Knowledge about the bio-geographic ancestry revealed from crime-scene samples can be relevant for investigative intelligence purposes in search for unknown sample donors who usually cannot be identified via conventional forensic STR profiling. DNA-based bio-geographic ancestry inference is also applied in genealogical and anthropological research for various purposes.
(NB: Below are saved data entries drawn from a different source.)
-- ==== Sys2Proof/Certificates/Slice0/Obligations.lean ====
section
/-! DEFINITION. The statements about the machine. Each docstring names the rules of spec/ it formalises. -/
open Sys2Proof Sys2Proof.Machine

/-! ### Sequencer arithmetic -/

/-- R113, R118: the register forms of the binary operations. They write g[D] := f(a, b) and move to the next
instruction; nothing else of the machine changes. -/
def Sys2Proof.Statements.AluRegisterResults : Prop :=
  ∀ (s : State) (r pg : Nat) (rg : Region) (q : Seq) (g : Guard) (d ra rb : Reg),
    Able s r pg rg q g [ra, rb] →
    let a := q.getG ra
    let b := q.getG rb
    let res := fun (x : W64) => Host.Outcome.next (s.setSeq r pg ((past q 1).setG d x))
    exec (.add g d ra rb) s = res (a + b) ∧
    exec (.sub g d ra rb) s = res (a - b) ∧
    exec (.mul g d ra rb) s = res (a * b) ∧
    exec (.mulh g false d ra rb) s = res (BitVec.ofInt 64 (a.toInt * b.toInt / 2 ^ 64)) ∧
    exec (.mulh g true d ra rb) s = res (BitVec.ofNat 64 (a.toNat * b.toNat / 2 ^ 64)) ∧
    exec (.andR g d ra rb) s = res (a &&& b) ∧
    exec (.orR g d ra rb) s = res (a ||| b) ∧
    exec (.xorR g d ra rb) s = res (a ^^^ b) ∧
    exec (.andn g d ra rb) s = res (a &&& ~~~b) ∧
    exec (.shl g d ra rb) s = res (a <<< (b.toNat % 64)) ∧
    exec (.shr g d ra rb) s = res (a >>> (b.toNat % 64)) ∧
    exec (.sar g d ra rb) s = res (a.sshiftRight (b.toNat % 64)) ∧
    exec (.rot g d ra rb) s = res (a.rotateLeft (b.toNat % 64)) ∧
    exec (.min g false d ra rb) s = res (if b.toInt < a.toInt then b else a) ∧
    exec (.min g true d ra rb) s = res (if b.toNat < a.toNat then b else a) ∧
    exec (.max g false d ra rb) s = res (if a.toInt < b.toInt then b else a) ∧
    exec (.max g true d ra rb) s = res (if a.toNat < b.toNat then b else a)

/-- R113, R118: the immediate forms: the second operand is sext(IMM), the length two words. -/
def Sys2Proof.Statements.AluImmediateResults : Prop :=
  ∀ (s : State) (r pg : Nat) (rg : Region) (q : Seq) (g : Guard) (d ra : Reg) (imm : Imm),
    Able s r pg rg q g [ra] →
    let a := q.getG ra
    let b : W64 := imm.signExtend 64
    let res := fun (x : W64) => Host.Outcome.next (s.setSeq r pg ((past q 2).setG d x))
    exec (.addSi g d ra imm) s = res (a + b) ∧
    exec (.subSi g d ra imm) s = res (a - b) ∧
    exec (.mulSi g d ra imm) s = res (a * b) ∧
    exec (.mulhSi g false d ra imm) s = res (BitVec.ofInt 64 (a.toInt * b.toInt / 2 ^ 64)) ∧
    exec (.mulhSi g true d ra imm) s = res (BitVec.ofNat 64 (a.toNat * b.toNat / 2 ^ 64)) ∧
    exec (.andSi g d ra imm) s = res (a &&& b) ∧
    exec (.orSi g d ra imm) s = res (a ||| b) ∧
    exec (.xorSi g d ra imm) s = res (a ^^^ b) ∧
    exec (.andnSi g d ra imm) s = res (a &&& ~~~b) ∧
    exec (.shlSi g d ra imm) s = res (a <<< (b.toNat % 64)) ∧
    exec (.shrSi g d ra imm) s = res (a >>> (b.toNat % 64)) ∧
    exec (.sarSi g d ra imm) s = res (a.sshiftRight (b.toNat % 64)) ∧
    exec (.rotSi g d ra imm) s = res (a.rotateLeft (b.toNat % 64)) ∧
    exec (.minSi g false d ra imm) s = res (if b.toInt < a.toInt then b else a) ∧
    exec (.minSi g true d ra imm) s = res (if b.toNat < a.toNat then b else a) ∧
    exec (.maxSi g false d ra imm) s = res (if a.toInt < b.toInt then b else a) ∧
    exec (.maxSi g true d ra imm) s = res (if a.toNat < b.toNat then b else a)

/-- R113, R118: what the binary operations other than division compute, in both forms. -/
def Obligations.AluResults : Prop := Statements.AluRegisterResults ∧ Statements.AluImmediateResults

/-- R118, R119: DIV and REM of both forms (`u` is VAR 1). A zero divisor gives all ones and the dividend, or, with
STAT.DZT, takes the arithmetic trap with g[D] unchanged; −2^63 / −1 gives −2^63 and 0. -/
def Obligations.DivideAndRemainder : Prop :=
  ∀ (s : State) (r pg : Nat) (rg : Region) (q : Seq) (g : Guard) (u : Bool) (d ra rb : Reg) (imm : Imm),
    let quo := fun (a b : W64) => if b = 0 then BitVec.allOnes 64
      else if u then BitVec.ofNat 64 (a.toNat / b.toNat) else BitVec.ofInt 64 (a.toInt.tdiv b.toInt)
    let rem := fun (a b : W64) => if b = 0 then a
      else if u then BitVec.ofNat 64 (a.toNat % b.toNat) else BitVec.ofInt 64 (a.toInt.tmod b.toInt)
    let i : W64 := imm.signExtend 64
    let res := fun (n : Nat) (x : W64) => Host.Outcome.next (s.setSeq r pg ((past q n).setG d x))
    let zero := Host.Outcome.next (s.setSeq r pg (q.enter q.pc { cause := 10 }))
    (Able s r pg rg q g [ra, rb] → (q.getG rb ≠ 0 ∨ q.dzt = false) →
      exec (.div g u d ra rb) s = res 1 (quo (q.getG ra) (q.getG rb)) ∧
      exec (.rem g u d ra rb) s = res 1 (rem (q.getG ra) (q.getG rb))) ∧
    (Able s r pg rg q g [ra] → (imm ≠ 0 ∨ q.dzt = false) →
      exec (.divSi g u d ra imm) s = res 2 (quo (q.getG ra) i) ∧
      exec (.remSi g u d ra imm) s = res 2 (rem (q.getG ra) i)) ∧
    (Able s r pg rg q g [ra, rb] → q.inh = false → q.dzt = true → q.getG rb = 0 →
      exec (.div g u d ra rb) s = zero ∧ exec (.rem g u d ra rb) s = zero) ∧
    (Able s r pg rg q g [ra] → q.inh = false → q.dzt = true → imm = 0 →
      exec (.divSi g u d ra imm) s = zero ∧ exec (.remSi g u d ra imm) s = zero)

/-- R120: CLZ, POPC, EXT and BITF. `clz` is 64 for zero; EXT of width 0 gives 0 and of 64 and more gives a; BITF
extracts or inserts the field of WM1 + 1 bits at LSB. -/
def Obligations.BitOperations : Prop :=
  ∀ (s : State) (r pg : Nat) (rg : Region) (q : Seq) (g : Guard) (u : Bool) (d ra rb : Reg) (imm : Imm)
    (lsb wm1 : BitVec 6),
    let a := q.getG ra
    let res := fun (n : Nat) (x : W64) => Host.Outcome.next (s.setSeq r pg ((past q n).setG d x))
    let ext := fun (w : Nat) => if w = 0 then 0 else if 64 ≤ w then a
      else if u then BitVec.ofNat 64 (a.toNat % 2 ^ w) else BitVec.ofInt 64 (sval w a.toNat)
    let w := wm1.toNat + 1
    let f := a.toNat / 2 ^ lsb.toNat % 2 ^ w
    (Able s r pg rg q g [ra] →
      (∃ n, exec (.clz g d ra) s = res 1 (BitVec.ofNat 64 n) ∧ n ≤ 64 ∧ a.toNat < 2 ^ (64 - n) ∧
        (n < 64 → 2 ^ (63 - n) ≤ a.toNat)) ∧
      exec (.popc g d ra) s = res 1 (BitVec.ofNat 64 ((List.range 64).countP (fun i => a.getLsbD i))) ∧
      exec (.extSi g u d ra imm) s = res 2 (ext imm.toNat) ∧
      exec (.bitf g false false d ra lsb wm1) s = res 2 (BitVec.ofNat 64 f) ∧
      exec (.bitf g false true d ra lsb wm1) s = res 2 (BitVec.ofInt 64 (sval w f))) ∧
    (Able s r pg rg q g [ra, rb] → exec (.ext g u d ra rb) s = res 1 (ext ((q.getG rb).toNat % 128))) ∧
    (Able s r pg rg q g [ra, d] → lsb.toNat + wm1.toNat ≤ 63 →
      ∃ x : W64, exec (.bitf g true false d ra lsb wm1) s = res 2 x ∧
        ∀ i, i < 64 → x.getLsbD i = if lsb.toNat ≤ i ∧ i < lsb.toNat + w then a.getLsbD (i - lsb.toNat)
          else (q.getG d).getLsbD i)

/-- R121, R122, R123: CMP in both forms writes p[D], IMM sign-extended before every comparison; PLOG looks its two
predicates up in the table; SEL takes a or b by the predicate VAR names. -/
def Obligations.CompareAndSelect : Prop :=
  ∀ (s : State) (r pg : Nat) (rg : Region) (q : Seq) (g : Guard) (c : Cond) (p pa pb : PReg) (d ra rb : Reg)
    (imm : Imm) (table : BitVec 4),
    let holds := fun (a b : W64) => match c with
      | .eq => decide (a = b)
      | .ne => decide (a ≠ b)
      | .lt => decide (a.toInt < b.toInt)
      | .le => decide (a.toInt ≤ b.toInt)
      | .gt => decide (b.toInt < a.toInt)
      | .ge => decide (b.toInt ≤ a.toInt)
      | .ltu => decide (a.toNat < b.toNat)
      | .leu => decide (a.toNat ≤ b.toNat)
      | .gtu => decide (b.toNat < a.toNat)
      | .geu => decide (b.toNat ≤ a.toNat)
    let pred := fun (n : Nat) (x : Bool) => Host.Outcome.next (s.setSeq r pg ((past q n).setP p x))
    (Able s r pg rg q g [ra, rb] →
      exec (.cmp g c p ra rb) s = pred 1 (holds (q.getG ra) (q.getG rb)) ∧
      exec (.sel g pa d ra rb) s = .next (s.setSeq r pg ((past q 1).setG d
        (if q.getP pa then q.getG ra else q.getG rb)))) ∧
    (Able s r pg rg q g [ra] → exec (.cmpSi g c p ra imm) s = pred 2 (holds (q.getG ra) (imm.signExtend 64))) ∧
    (Able s r pg rg q g [] →
      exec (.plog g p pa pb table) s = pred 2 (table.getLsbD
        (2 * (if q.getP pa then 1 else 0) + (if q.getP pb then 1 else 0))))

/-- R124: NOP, the four MOVs, both LITs and LEA. LEA makes no access and takes no trap at any address. -/
def Obligations.MovesAndLiterals : Prop :=
  ∀ (s : State) (r pg : Nat) (rg : Region) (q : Seq) (g : Guard) (d ra : Reg) (p pa : PReg) (imm lit : Imm)
    (m : MemRef),
    (Able s r pg rg q noGuard [] → exec .nop s = .next (s.setSeq r pg (past q 1))) ∧
    (Able s r pg rg q g [ra] →
      exec (.movGG g d ra) s = .next (s.setSeq r pg ((past q 1).setG d (q.getG ra))) ∧
      exec (.movPG g p ra) s = .next (s.setSeq r pg ((past q 1).setP p (decide (q.getG ra ≠ 0))))) ∧
    (Able s r pg rg q g [] →
      exec (.movGP g d pa) s = .next (s.setSeq r pg ((past q 1).setG d (if q.getP pa then 1 else 0))) ∧
      exec (.movPP g p pa) s = .next (s.setSeq r pg ((past q 1).setP p (q.getP pa))) ∧
      exec (.litSi g d imm) s = .next (s.setSeq r pg ((past q 2).setG d (imm.signExtend 64))) ∧
      exec (.litSl g d imm lit) s = .next (s.setSeq r pg ((past q 3).setG d
        (BitVec.ofNat 64 (lit.toNat * 2 ^ 32 + imm.toNat))))) ∧
    (Able s r pg rg q g (memRegs m) →
      exec (.lea g d m) s = .next (s.setSeq r pg ((past q 2).setG d (match m with
        | .base b x => q.getG b + x.signExtend 64
        | .index b x sc => q.getG b + q.getG x <<< sc.toNat
        | .pcRel x => q.pc + x.signExtend 64))))

/-- R93, R117: what a write of a register does and leaves. g0 and p0 take nothing; any other register takes the
value with good parity and a good duplicate of it; every other register, every predicate and every special
register stays as it was. A write of one sequencer's registers, which is all that the arithmetic, move, transfer,
budget and best-iterate instructions change, leaves memory byte by byte, its sideband, every other sequencer, the
region's accumulators and status, every other region, and the rest of the machine. -/
def Sys2Proof.Statements.RegisterWrites : Prop :=
  (∀ (q : Seq) (n m : Reg) (k j : PReg) (v : W64) (b : Bool),
      q.setG 0 v = q ∧ q.setP 0 b = q ∧ (q.setG n v).getG 0 = 0 ∧ (q.setP k b).getP 0 = true ∧
      (n ≠ 0 → (q.setG n v).getG n = v ∧ (q.setG n v).parity.getLsbD n.toNat = false ∧
        (q.setG n v).dups.find? (fun e => e.1 = n) = some (n, v) ∧ (q.setG n v).dups.length ≤ 16) ∧
      (m ≠ n → (q.setG n v).getG m = q.getG m) ∧
      (k ≠ 0 → (q.setP k b).getP k = b) ∧
      (j ≠ k → (q.setP k b).getP j = q.getP j) ∧
      (let t := q.setG n v
       (t.p, t.pc, t.stat, t.epc, t.ecause, t.eaddr, t.einfo, t.tvec) =
         (q.p, q.pc, q.stat, q.epc, q.ecause, q.eaddr, q.einfo, q.tvec) ∧
       (t.budget, t.best, t.bestres, t.monmask, t.filter, t.stores) =
         (q.budget, q.best, q.bestres, q.monmask, q.filter, q.stores)) ∧
      (let t := q.setP k b
       (t.g, t.pc, t.stat, t.epc, t.ecause, t.eaddr, t.einfo, t.tvec) =
         (q.g, q.pc, q.stat, q.epc, q.ecause, q.eaddr, q.einfo, q.tvec) ∧
       (t.budget, t.best, t.bestres, t.monmask, t.filter, t.stores) =
         (q.budget, q.best, q.bestres, q.monmask, q.filter, q.stores))) ∧
  (∀ (s : State) (r pg : Nat) (rg : Region) (q : Seq), s.rg? r = some rg →
      let t := s.setSeq r pg q
      (∀ a, Memory.get t.mem a = Memory.get s.mem a) ∧
      (∀ k, k ≠ pg → t.seq? r k = s.seq? r k) ∧
      (∀ k, k ≠ r → t.rg? k = s.rg? k) ∧
      (∃ x, t.rg? r = some x ∧ x = { rg with seqs := x.seqs }) ∧
      t = { s with regions := t.regions })

/-- R117: a register that an instruction reads and that fails parity, before the instruction has any effect. Where its
duplicate is good, it and its parity are repaired from it, the repair is counted, and the instruction runs with the repaired
value; where the duplicate is bad too, the duplicate is discarded and the register-parity trap is taken, and it is taken
alike where there is none: cause 4, EPC the instruction's address, EINFO the register's number, g[D] not written. -/
def Sys2Proof.Statements.RegisterParity : Prop :=
  ∀ (s : State) (r pg : Nat) (rg : Region) (q : Seq) (g : Guard) (d a : Reg), Seat s r pg rg q → q.guardOk g = true →
    a ≠ 0 → q.parity.getLsbD a.toNat = true →
    let trap := fun (t : Seq) => Host.Outcome.next (s.setSeq r pg (t.enter q.pc { cause := 4, einfo := BitVec.ofNat 64 a.toNat }))
    (∀ x, q.dups.find? (fun e => e.1 = a) = some (a, x) → q.dupParity.getLsbD a.toNat = false →
      ∃ t u, exec (.movGG g d a) s = .next t ∧ exec (.add g d a a) s = .next u ∧
        t.tele.repairs = s.tele.repairs + 1 ∧ u.tele.repairs = s.tele.repairs + 1 ∧
        let fixed : Seq := { q with g := q.g.set a.toNat x a.isLt, parity := q.parity &&& ~~~(1#32 <<< a.toNat) }
        t.seq? r pg = some ((past fixed 1).setG d x) ∧ u.seq? r pg = some ((past fixed 1).setG d (x + x)) ∧
        t = { s with regions := t.regions, tele := t.tele } ∧ u = { s with regions := u.regions, tele := u.tele }) ∧
    (q.inh = false → q.dups.find? (fun e => e.1 = a) = none →
      exec (.movGG g d a) s = trap q ∧ exec (.add g d a a) s = trap q) ∧
    (∀ x, q.inh = false → q.dups.find? (fun e => e.1 = a) = some (a, x) → q.dupParity.getLsbD a.toNat = true →
      let less : Seq := { q with dups := q.dups.filter (fun e => e.1 != a), dupParity := q.dupParity &&& ~~~(1#32 <<< a.toNat) }
      exec (.movGG g d a) s = trap less ∧ exec (.add g d a a) s = trap less)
The human Y chromosome is widely studied as an evolutionary marker of patrilineal descent. A well-established Y-chromosome phylogeny is available [6] and is continuously being expanded as novel SNPs are discovered. A wealth of data has been produced previously on the worldwide distribution and allele frequencies of numerous Y-SNPs and the respective Y haplogroups they define. Here, we take advantage of existing knowledge on the Y-SNP phylogeny and worldwide Y haplogroup distribution and introduce two Y-SNP multiplex assays, based on single-base primer extension (SNaPshot™) technology, for the detection of the major worldwide Y haplogoups. Together with well-known Y-SNPs, we have also included some relatively novel Y-SNPs such as M522 [4], M526 [4], P326 [8] and M412 [9], acknowledging most recent progress in Y-chromosome research.

Materials and methods

DNA samples

A subset of DNA samples from the HapMap 3 reference panel [1], belonging to various Y haplogroups, was obtained from the Coriell Institute for Medical Research (http://www.coriell.org/).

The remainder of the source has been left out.